Lyssavirus is rare, but deadly — what should you do if bat bites you?
A man in his 50s has died from lyssavirus in New South Wales after being bitten by a bat several months ago.
This is Australia's fourth human case of bat lyssavirus and the first confirmed case in NSW since the virus was first identified in 1996 in a black flying fox in Queensland. So what is lyssavirus? And how can you protect yourself if you come into contact with a bat?
Australian bat lyssavirus belongs to the Rhabdoviridae family, the same group of viruses that causes rabies.
It primarily infects bats. Active monitoring suggests fewer than 1 per cent of healthy bats carry the virus, though prevalence rises to 5–10 per cent in sick or injured bats. In bats, the virus often causes no obvious symptoms, though some show neurological signs such as disorientation, aggression, muscle spasms and paralysis. Some will die.
The virus has been confirmed in all four mainland flying fox species (Pteropus alecto, P. poliocephalus, P. scapulatus and P. conspicillatus) as well as the yellow-bellied sheathtail bat (Saccolaimus flaviventris), a species of microbat.
However, serological evidence – where scientists test for antibodies in bats' blood – suggests other microbats could be susceptible too. So we should be cautious with all Australian bat species when it comes to lyssavirus.
Unlike rabies, which causes roughly 59,000 human deaths annually, predominantly in Africa and Asia, human infection with bat lyssavirus is extremely rare. Australian bat lyssavirus, as the name suggests, is unique to Australia. But other bat lyssaviruses, such as European bat lyssavirus, have similarly caused rare human infections.
Human infection with bat lyssavirus occurs through direct contact with infected bat saliva via bites, scratches or open skin. It can also occur if our mucous membranes (eyes, nose, mouth) are exposed to bat saliva. There's no risk associated with bat faeces, urine, blood, or casual proximity to roosts.
If someone has been exposed, there's an incubation period which can range from weeks to more than two years. During this time the virus slowly moves through the body's nerves to the brain, staying hidden and symptom-free.
Treating the virus during the incubation period can prevent the illness. But if it's not treated, symptoms are serious and it's invariably fatal.
The nature of the illness in humans mirrors rabies, beginning with flu-like symptoms (fever, headache, fatigue), then quickly progressing to severe neurological disease, including paralysis, delirium, convulsions, and loss of consciousness. Death generally occurs within 1–2 weeks of symptom onset. All four recorded human cases in Australia – three in Queensland (in 1996, 1998 and 2013) and the recent NSW case – have been fatal.
There's no effective treatment once symptoms develop If someone is potentially exposed to bat lyssavirus and seeks medical attention, they can be treated with post-exposure prophylaxis, consisting of rabies antibodies and the rabies vaccine.

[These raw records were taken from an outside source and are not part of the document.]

-- ==== Sys2Proof/Machine/Step.lean ====
section
/-! DEFINITION. One step of the machine, and the state in which a given transaction word is the next to run. -/

namespace Sys2Proof.Machine

/-- One step of one of the two agents. -/
def step : State → Host.Outcome State Fault Refusal := stepOf

/-- The state `s` with the transaction word in the low `nbits` bits of `w` as the bus master's next line, to be issued
before any TICK (log entry 4). -/
def State.withFetchWord (s : State) (nbits w : Nat) : State :=
  { s with program := .txn (wordOfBits nbits w) :: s.program.tail, ticksDue := 0 }

end Sys2Proof.Machine
end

This intervention is highly effective if initiated promptly – preferably within 48 hours, and no later than seven days post-exposure – before the virus enters the central nervous system.
But no effective treatment exists for Australian bat lyssavirus once symptoms develop. Emerging research on monoclonal antibodies offers potential future therapies, however these are not yet available.

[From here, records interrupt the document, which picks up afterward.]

/-- How many steps of the bus master a line takes; a word that names no register takes the one that faults. -/
def lineSteps (l : Line) : Nat :=
  match decodeLine l with
  | .ok i => instrSteps i
  | .error _ => 1

/-- How many steps the bus master still has to take, if none faults. -/
def State.busStepsLeft (s : State) : Nat := (s.program.map lineSteps).sum

theorem instrSteps_pos (i : Instr) : 0 < instrSteps i := by cases i <;> simp [instrSteps]

theorem lineSteps_of_decodeLine {l : Line} {i : Instr} (h : decodeLine l = .ok i) : lineSteps l = instrSteps i := by
  simp [lineSteps, h]

@[simp] theorem decodeLine_wrWord (r : Reg) (d : Word) : decodeLine (.txn (wrWord r d)) = .ok (.wr r d) := by
  simp [decodeLine]

@[simp] theorem lineSteps_wrWord (r : Reg) (d : Word) : lineSteps (.txn (wrWord r d)) = 1 := by
  rw [lineSteps_of_decodeLine (decodeLine_wrWord r d)]
  cases r <;> rfl

@[simp] theorem lineSteps_orw (r : Reg) (m : Word) : lineSteps (.orw r m) = 2 := rfl

/-- Every instruction of the bus master that raises no fault leaves fewer steps to take, a macro one less. -/
theorem busStepsLeft_exec_lt {s t : State} {l : Line} {ls : List Line} {i : Instr} (hp : s.program = l :: ls)
    (hd : decodeLine l = .ok i) (h : exec i s = .next t) (ht : t.fault = none) :
    t.busStepsLeft < s.busStepsLeft := by
  have hs : s.busStepsLeft = instrSteps i + (ls.map lineSteps).sum := by
    simp [State.busStepsLeft, hp, lineSteps_of_decodeLine hd]
  have dropped : t.program = s.program.tail → t.busStepsLeft < s.busStepsLeft := by
    intro htail
    have := instrSteps_pos i
    rw [hs, State.busStepsLeft, htail, hp, List.tail_cons]
    omega
  obtain ⟨-, effect⟩ := exec_effect h
  cases effect with
  | faulted f e => simp [e] at ht
  | read r x _ _ e => exact dropped (by simp [e])
  | write r d _ _ e => exact dropped (by simp [e])
  | duty p v _ _ _ e => exact dropped (by simp [e])
  | delay _ e => exact dropped (by simp [e])
  | tick hi => exact absurd (hi ▸ hd) (decodeLine_ne_tick l)
  | orw r m rest _ hi e =>
    rw [hs, e]
    obtain ⟨rfl, rfl⟩ | ⟨rfl, -, -, rfl⟩ | ⟨rfl, -, -, rfl⟩ := hi <;>
      simp [State.busStepsLeft, instrSteps, hp, configurePinsRest, initPwmRest] <;> omega

/-- Settles O12, by induction on the steps the bus master has left: a step of an infinite run raises no fault, so it is a
TICK or leaves the bus master fewer steps. -/
theorem tickAgentIsFair : Obligations.TickAgentIsFair := by
  intro run hrun n
  induction hw : (run n).busStepsLeft using Nat.strong_induction_on generalizing n with
  | _ w ih =>
    obtain ⟨-, ⟨f, hf⟩ | ⟨l, ls, i, u, -, hp, hd, hu, hlive, ht⟩ | ⟨turn, -, ht⟩⟩ := step_effect (hrun n)
    · obtain ⟨live, -⟩ := step_effect (hrun (n + 1))
      simp [hf] at live
    · have less : (run (n + 1)).busStepsLeft < w := by
        have kept : u.rearm.busStepsLeft = u.busStepsLeft := rfl
        rw [← hw, ht, kept]
        exact busStepsLeft_exec_lt hp hd hu hlive
      obtain ⟨m, hm, tick⟩ := ih _ less (n + 1) rfl
      exact ⟨m, by omega, tick⟩
    · exact ⟨n, le_rfl, turn, by simp [ht]⟩

/-! Parameters. -/

/-- No operation changes a parameter. -/
theorem Effect.cfg_eq {i : Instr} {s t : State} (h : Effect i s t) : t.cfg = s.cfg := by
  cases h with
  | faulted f e => simp [e]
  | read r x _ _ e => simp [e]
  | write r d _ _ e => simp [e]
  | duty p v _ _ _ e => simp [e]
  | orw r m ls _ _ e => simp [e]
  | delay _ e => simp [e]
  | tick _ _ _ e => simp [e]

/-- Settles O50. -/
theorem parametersNeverChange : Obligations.ParametersNeverChange := by
  rintro s t (hstep | ⟨i, hexec⟩)
  · obtain ⟨-, ⟨f, rfl⟩ | ⟨l, ls, i, u, -, -, -, hu, -, rfl⟩ | ⟨-, -, rfl⟩⟩ := step_effect hstep
    · rfl
    · exact (exec_effect hu).2.cfg_eq
    · rfl
  · exact (exec_effect hexec).2.cfg_eq

end Sys2Proof.Machine
end

section
/-! PROOFS. INIT_PWM (42_timer.md R83): the read of CLKCTRL, then seven writes with TICKs between them or not. -/

namespace Sys2Proof.Machine

open Host (Outcome)

/-- A write whose group is clocked and that passes its own check (R50, R70). -/
structure WritePasses (s : State) (r : Reg) (d : Word) : Prop where
  clocked : s.gateOK r = true
  keepsGates : r = .clkctrl → clearedGates s.clkctrl d = 0#32
  hasPeriod : r = .tcr → s.mr3 ≠ 0#32

/-- The state after a bus master's step that wrote a register. -/
def State.issued (s : State) (r : Reg) (d : Word) : State := (s.writeReg r d).retire.rearm

@[simp] theorem State.issued_stored (s : State) (r r' : Reg) (d : Word) :
    (s.issued r d).stored r' = if r' = r then d &&& wmask s.cfg r else s.stored r' := by
  simp [State.issued, State.stored_writeReg]

@[simp] theorem State.issued_cfg (s : State) (r : Reg) (d : Word) : (s.issued r d).cfg = s.cfg := by
  simp [State.issued]

@[simp] theorem State.issued_fault (s : State) (r : Reg) (d : Word) : (s.issued r d).fault = s.fault := by
  simp [State.issued]

@[simp] theorem State.issued_program (s : State) (r : Reg) (d : Word) :
    (s.issued r d).program = s.program.tail := by
  simp [State.issued]

@[simp] theorem State.issued_pc (s : State) (r : Reg) (d : Word) : (s.issued r d).pc = s.pc + 1 := by
  simp [State.issued]

/-- A live write that passes its checks stores its data and goes on. -/
theorem exec_wr_of_passes {s : State} {r : Reg} {d : Word} (live : s.fault = none) (pass : WritePasses s r d) :
    exec (.wr r d) s = .next (s.writeReg r d).retire := by
  by_cases hclk : r = .clkctrl
  · subst hclk
    exact execWrClkctrl_next.2 ⟨live, .inl ⟨pass.keepsGates rfl, rfl⟩⟩
  by_cases htcr : r = .tcr
  · subst htcr
    exact execWrTcr_next.2 ⟨live, .inl ⟨pass.clocked, fun h => pass.hasPeriod rfl h.2, rfl⟩⟩
  · rw [exec_wr d s hclk htcr]
    exact busWrite_next.2 ⟨live, .inl ⟨pass.clocked, rfl⟩⟩

theorem busStep_wr_of_passes {s : State} {r : Reg} {d : Word} {ls : List Line}
    (hp : s.program = .txn (wrWord r d) :: ls) (live : s.fault = none) (pass : WritePasses s r d) :
    busStep s = .next (s.issued r d) := by
  rw [busStep_of_decodeLine hp (decodeLine_wrWord r d)]
  exact settle_next.2 ⟨_, exec_wr_of_passes live pass, .inl ⟨by simp [live], rfl⟩⟩

/-! The words INIT_PWM writes. -/

/-- CLKCTRL has no reserved bit: the write mask of R42 keeps the whole word. -/
theorem and_clkctrl_mask (v : Word) : v &&& 0xFFFFFFFF#32 = v := BitVec.and_allOnes

/-- The writes of INIT_PWM from the state `s`, in order: of which register, and of what. -/
def initPwmWrites (s : State) : List (Reg × Word) :=
  [(.clkctrl, s.clkctrl ||| 0x00000080#32), (.mr3, periodWord s.cfg), (.mr0, periodWord s.cfg),
   (.mcr, 0x00000400#32), (.tc, 0x00000000#32), (.pwmc, 0x00000001#32), (.tcr, 0x00000001#32)]

/-- The line that issues a write. -/
def writeLine (p : Reg × Word) : Line := .txn (wrWord p.1 p.2)

/-- PERIOD_VALUE fits a bus word (R4). -/
theorem periodWord_toNat {c : Config} (h : c.PeriodWF) : (periodWord c).toNat = c.periodValue := by
  obtain ⟨-, -, -, fits⟩ := h
  have : c.periodValue < 2 ^ 32 := by cases hw : c.timerWidth <;> simp [hw, TimerWidth.bits] at fits <;> omega
  rw [periodWord, BitVec.toNat_ofNat, Nat.mod_eq_of_lt this]

theorem periodWord_ne_zero {c : Config} (h : c.PeriodWF) : periodWord c ≠ 0#32 := by
  intro hz
  have hn := periodWord_toNat h
  obtain ⟨-, -, pos, -⟩ := h
  rw [hz] at hn
  exact pos.ne hn

/-- A timer of width W keeps every bit of PERIOD_VALUE (R4). -/
theorem periodWord_masked {c : Config} (h : c.PeriodWF) : periodWord c &&& c.timerWidth.mask = periodWord c := by
  apply BitVec.eq_of_toNat_eq
  have mask : c.timerWidth.mask.toNat = 2 ^ c.timerWidth.bits - 1 := by cases c.timerWidth <;> rfl
  have value := periodWord_toNat h
  obtain ⟨-, -, -, fits⟩ := h
  rw [BitVec.toNat_and, mask, Nat.and_two_pow_sub_one_eq_mod, value, Nat.mod_eq_of_lt fits]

Pre-exposure rabies vaccination, involving three doses over one month, is recommended for high-risk groups. This includes veterinarians, animal handlers, wildlife rehabilitators, and laboratory workers handling lyssaviruses.
It's important for members of the public to avoid all direct contact with bats. Only vaccinated, trained professionals, such as wildlife carers or veterinarians, should handle bats.

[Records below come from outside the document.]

-- ==== Sys2Proof/Word.lean ====
section
/-! DEFINITION. The words of the block: bytes, 64-bit patterns, codec numbers, and the shapes of the wire
records the decode half fetches. Nothing here computes: the arithmetic is in Machine/Operands.lean. -/

namespace Sys2Proof

/-- A byte of a buffer (`20_memory.md` R51). -/
abbrev Byte := BitVec 8

/-- A 64-bit value pattern, and every 64-bit data register (`00_scope.md` R6 `VW`, R10). -/
abbrev Word := BitVec 64

/-- The two-bit codec number of `E.codec`, `D.codec` and of the `codec` operand (`10_state.md` R23,
`30_encoding.md` R72). All four values are named, so the type is closed. -/
inductive Codec where
  | raw
  | x64
  | era
  | chp
deriving DecidableEq, Repr

/-- The number of a codec on the command port (`30_encoding.md` R72). -/
def Codec.code : Codec → BitVec 2
  | .raw => 0
  | .x64 => 1
  | .era => 2
  | .chp => 3

/-- The codec a two-bit number names (`30_encoding.md` R72). -/
def Codec.ofCode (c : BitVec 2) : Codec :=
  if c = 0 then .raw else if c = 1 then .x64 else if c = 2 then .era else .chp

/-- The classes of a pattern (`00_scope.md` R10). -/
inductive FloatClass where
  | zero
  | subnormal
  | normal
  | inf
  | nan
deriving DecidableEq, Repr

/-- The X64 record formats with their fields (`30_encoding.md` R75). A payload is held as the number its
bits spell, first transmitted bit most significant. -/
inductive XRecord where
  | first (tz : BitVec 7) (p : Word)
  | same
  | reuse (p : Word)
  | news (iii : BitVec 3) (cccc : BitVec 4) (p : Word)
  | newl (iii : BitVec 3) (cccccc : BitVec 6) (p : Word)
deriving DecidableEq, Repr

/-- The ERA control prefixes (`30_encoding.md` R78). -/
inductive EPrefix where
  | sameb
  | plain
  | newb (bbbb : BitVec 4)
deriving DecidableEq, Repr

/-- The CHP record formats with their fields (`30_encoding.md` R79). `r` is the `L`-bit slot number. -/
inductive CRecord where
  | first (p : Word)
  | copy (r : Word)
  | hist (r : Word) (iii : BitVec 3) (ssssss : BitVec 6) (p : Word)
  | prev (p : Word)
  | prevn (iii : BitVec 3) (p : Word)
deriving DecidableEq, Repr

/-- A command record on the command port (`30_encoding.md` R70): the fields the spec names, in its order.
`data` is two sequences, of bytes (`LOAD`, `DECOMPRESS`) and of patterns (`COMPRESS`); only the fields a
command's row names are read. -/
structure Command where
  op : BitVec 5
  codec : BitVec 2
  n : BitVec 7
  b : Bool
  v : Word
  bytes : List Byte
  pats : List Word
deriving DecidableEq, Repr

/-- Where an instruction is read, and what the registers say there that its own bits do not: the command
port; the dispatch of a command by `E.codec` and `D.codec` (table rows `CMD.DISPATCH`); the record at the
decode cursor, whose format set and open field widths the decoder registers fix (`30_encoding.md` R84). -/
inductive Context where
  /-- The command port. -/
  | port
  /-- The dispatch of `ENC.VAL`, `ENC.CLOSE`, `DEC.VAL` under `E.codec = e` and `D.codec = d`. -/
  | dispatch (e d : Codec)
  /-- An X64 record while `D.X.first = 1`. -/
  | xFirst
  /-- An X64 record while `D.X.first = 0`; `cb = 64 - slz - stz`. -/
  | xSteady (cb : Nat)
  /-- An ERA control position. -/
  | eraPrefix
  /-- A CHP record while `D.C.first = 1`. -/
  | cFirst
  /-- A CHP record while `D.C.first = 0`; `slot = L`, `prev = 64 - slz`. -/
  | cSteady (slot prev : Nat)
deriving DecidableEq, Repr

/-- The two shapes an instruction's words take: a command record, or a bit string of a block in
transmission order (`30_encoding.md` R70, R75). -/
inductive Encoding where
  | command (w : Command)
  | record (bits : List Bool)
deriving DecidableEq, Repr

/-- Why the decoder reads no instruction. -/
inductive Reject where
  /-- The `op` value names no command (`30_encoding.md` R87). -/
  | reservedOp
  /-- The command word is no dispatched command under the codec registers (rows `CMD.DISPATCH`). -/
  | notDispatched
  /-- A command record where a wire record is read, or the other way round. -/
  | wrongStream
  /-- The bit string ends inside the record (`60_exceptions.md` R232). -/
  | truncated
deriving DecidableEq, Repr

end Sys2Proof
end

Public education campaigns are essential to reduce risky interactions, especially in bat-populated areas. If you get bitten or scratched by a bat, it's vital to act immediately. Wash the wound thoroughly with soap and water for at least 15 minutes, apply an antiseptic (such as betadine), and seek urgent medical attention.
This tragic case in NSW underscores that while extremely rare, bat lyssavirus is an important public health threat. We need to see enhanced public awareness and ensure vaccination for high-risk groups, alongside ongoing bat monitoring and research into new treatments.